The figures that show overutilization also show significant underutilization, Green points out. "We look at every patient that returns to the hospital within 15 days," she says. "We look to see if the patient was stable, if there was a discharge plan, if care at home was in place, and if the patient had a chronic problem and readmission was unavoidable." Physicians trying to lower their charges and length of stay numbers by shortchanging their patients with inadequate treatments or discharging patients too early will be uncovered.
A key to success, Green stresses, is to not only point out overutilization or underutilization of health care services. When physicians with less desirable numbers reduce their reliance on ancillary services or lower their average length of stay, utilization managers should notify physicians immediately to report that their efforts are paying off, she says. This encourages physicians to continue the difficult process of self-evaluation and proves to other physicians that using utilization review numbers will not poison their practice.
Honigman and his patients have been beneficiaries of utilization review data. While he has used the information to address his approach to various procedures, his treatment of hospitalized diabetes patients provides a good example of using data to make changes.
Physician discovers LOS problem
Upon receiving one of Green's biannual reports, Honigman saw his hospitalized diabetic patients had an average length of stay longer than his peers with the same type of patients. "I started looking at that more carefully and have altered the way I [treat them]," he says.

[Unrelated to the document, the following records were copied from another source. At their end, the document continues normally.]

-- ==== Sys2Proof/Proofs/StepHistory.lean ====
section
/-! What every step keeps: the invariant, the device, what was delivered and drawn, and the requests software has not cleared (R21, R37,
R41, R60, R273). -/

namespace Sys2Proof.Machine

/-- What a run from `s` to `t` without a boundary in it keeps; it may move registers and store anywhere. -/
structure State.Continues (s t : State) : Prop where
  inv : s.Inv → t.Inv
  device : t.device = s.device
  inputs : t.inputs = s.inputs
  log : ∃ new, t.ioLog = s.ioLog ++ new ∧ (t.pending = s.pending ∨ ∃ acc ∈ new, acc.direction = .write)
  draws : s.draws ≤ t.draws

theorem State.Continues.trans {s t u : State} (h1 : s.Continues t) (h2 : t.Continues u) : s.Continues u where
  inv h := h2.inv (h1.inv h)
  device := h2.device.trans h1.device
  inputs := h2.inputs.trans h1.inputs
  log := by
    obtain ⟨new1, e1, p1⟩ := h1.log
    obtain ⟨new2, e2, p2⟩ := h2.log
    refine ⟨new1 ++ new2, by rw [e2, e1, List.append_assoc], ?_⟩
    rcases p1 with p1 | ⟨acc, hacc, hw⟩
    · rcases p2 with p2 | ⟨acc, hacc, hw⟩
      · exact .inl (p2.trans p1)
      · exact .inr ⟨acc, List.mem_append_right new1 hacc, hw⟩
    · exact .inr ⟨acc, List.mem_append_left new2 hacc, hw⟩
  draws := h1.draws.trans h2.draws

/-- The invariant is about memory and the device alone. -/
theorem State.Inv.congr {s t : State} (hs : s.Inv) (hm : t.mem = s.mem) (hd : t.device = s.device) : t.Inv := by
  obtain ⟨hwf, hsite⟩ := hs
  refine ⟨hm ▸ hwf, fun addr haddr => ?_⟩
  rw [State.siteOf_congr hd]
  exact hsite addr (hm ▸ haddr)

theorem State.StoresOnly.continues {s t : State} {addrs : List Word} (h : s.StoresOnly t addrs) : s.Continues t where
  inv := h.inv
  device := h.device_eq
  inputs := by
    obtain ⟨_, _, _, _, _, _, rfl⟩ := h.same
    rfl
  log := h.log
  draws := h.draws

theorem State.WritesOnly.continues {s t : State} {fs : List RegField} (h : s.WritesOnly t fs) : s.Continues t where
  inv hs := hs.congr h.mem h.device
  device := h.device
  inputs := h.inputs
  log := ⟨[], by simp [h.ioLog], .inl h.pending⟩
  draws := h.draws

theorem State.Effect.continues {s t : State} {addrs : List Word} {fs : List RegField} (h : s.Effect t addrs fs) :
    s.Continues t := by
  obtain ⟨u, hst, hw⟩ := h
  exact hst.continues.trans hw.continues

/-! ## The three kinds of step -/

theorem exec_continues {i : Instr} {s t : State} (h : exec i s = .next t) : s.Continues t := by
  obtain ⟨fs, he, _⟩ := exec_effect h
  exact he.continues

theorem State.push16_continues {s t : State} {window : Option Word} {v : Word} (h : s.push16 window v = .next t) :
    s.Continues t := (State.push16_effect h t.pc).continues

theorem interruptEntry_continues {n : Nat} {level : BitVec 2} {s t : State} (h : interruptEntry n level s = .next t) :
    s.Continues t := by
  obtain ⟨target, s1, hr, s2, hpc, s3, hps, rfl⟩ := interruptEntry_next.1 h
  have hlast : s3.WritesOnly { s3 with ps := { s3.ps with il := level }, pc := target } [.il] := {}
  exact (State.read16_storesOnly hr).continues.trans <| (State.push16_continues hpc).trans <|
    (State.push16_continues hps).trans hlast.continues

/-- A reset step reads, then writes registers and drops the pending requests (R300, R273). -/
theorem resetStep_storesOnly {s t : State} (h : resetStep s = .next t) :
    ∃ u, s.StoresOnly u [] ∧
      t = { u with pc := t.pc, a := 0#16, t := 0#16, ix := 0#16, ep := 0#16, sp := 0#16, ps := Status.afterReset,
                   pending := [], maskBefore := none } := by
  obtain ⟨mode, s1, h1, start, s2, h2, rfl⟩ := resetStep_next.1 h
  exact ⟨s2, (State.read8_storesOnly h1).trans (State.read16_storesOnly h2), rfl⟩

/-- A step is a reset step, or it goes on from the state that left the boundary. -/
theorem step_next {s t : State} (h : step s = .next t) :
    (s.presented = .reset ∧ resetStep s.leaveBoundary = .next t) ∨
    (s.presented ≠ .reset ∧ s.leaveBoundary.Continues t) := by
  rcases boundaryStep_next h with hreset | ⟨-, n, level, hp, -, -, hentry⟩ | ⟨-, hp, i, s1, hfetch, hexec⟩
  · exact .inl hreset
  · exact .inr ⟨by simp [hp], interruptEntry_continues hentry⟩
  · exact .inr ⟨hp, (State.fetch_storesOnly hfetch).continues.trans (exec_continues hexec)⟩

/-! ## The statements -/

/-- Settles O17: each kind of step keeps the invariant, because stores do and register writes leave memory alone. -/
theorem stepKeepsInvariant : Obligations.StepKeepsInvariant := by
  intro s t hs h
  have hleft : s.leaveBoundary.Inv := hs.congr rfl rfl
  rcases step_next h with ⟨-, hreset⟩ | ⟨-, hc⟩
  · obtain ⟨u, hu, ht⟩ := resetStep_storesOnly hreset
    exact (hu.inv hleft).congr (by rw [ht]) (by rw [ht])
  · exact hc.inv hleft

/-- A request that is pending, in a run that wrote to no I/O register, is pending after it (R273, log 35). -/
theorem State.Continues.pending_eq {s t : State} (h : s.Continues t)
    (hreads : ∀ acc ∈ t.ioLog.drop s.ioLog.length, acc.direction = .read) : t.pending = s.pending := by
  obtain ⟨new, hlog, hp | ⟨acc, hacc, hw⟩⟩ := h.log
  · exact hp
  · have := hreads acc (by simpa [hlog] using hacc)
    simp [hw] at this

/-- Settles O19: what a run keeps holds from the state that left the boundary, whose log, draws and device are those of before. -/
theorem stepKeepsDeviceAndHistory : Obligations.StepKeepsDeviceAndHistory := by
  intro s t h
  rcases step_next h with ⟨hp, hreset⟩ | ⟨hp, hc⟩
  · obtain ⟨u, hu, ht⟩ := resetStep_storesOnly hreset
    have hc := hu.continues
    rw [ht]
    exact ⟨hc.device, hc.inputs, hu.log_prefix, hc.draws, fun hne => absurd hp hne, fun _ => rfl⟩
  · refine ⟨hc.device, hc.inputs, ?_, hc.draws, fun _ hreads r hr => ?_, fun hreset => absurd hreset hp⟩
    · obtain ⟨new, hlog, _⟩ := hc.log
      exact ⟨new, hlog.symm⟩
    · rw [hc.pending_eq hreads]
      exact State.mem_pendingNow.2 hr

end Sys2Proof.Machine
end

He had been checking sugars four times a day and giving insulin doses using a sliding scale -- a standard treatment method. Looking at the results of his peers, however, he saw he could do better. He did a literature search for information on getting blood glucose levels under control faster.
"What I realized was that I was chasing blood sugars and I wasn't getting good control," Honigman says. "This was prolonging my length of stay because you really need some semblance of blood sugar control before you send patients home, especially if there are other concurrent illnesses."
Based on his search results, Honigman started patients on NPH (intermediate-acting insulin) more quickly and depended less on the sliding scale, which uses short-acting insulin based on current blood glucose readings. "[NPH] has allowed me to get more rapid control of most of my patients' blood sugars no matter what their other problems may be, and reduced the length of stay," he says. "[Without the utilization report], I might never have recognized there was a problem."
Green isn't stopping with the current version of this report. In fact, physicians like Honigman are demanding current data comparing Beverly's utilization and outcomes with other hospitals in the market. He suggests a more graphical format would be helpful.
"I need more information, and I need to compare it with other institutions," Honigman says. "I need to look more to outcomes. It has evolved to the point where [Beverly's reports] are not adequate for me anymore. We're ready to move on to the next step."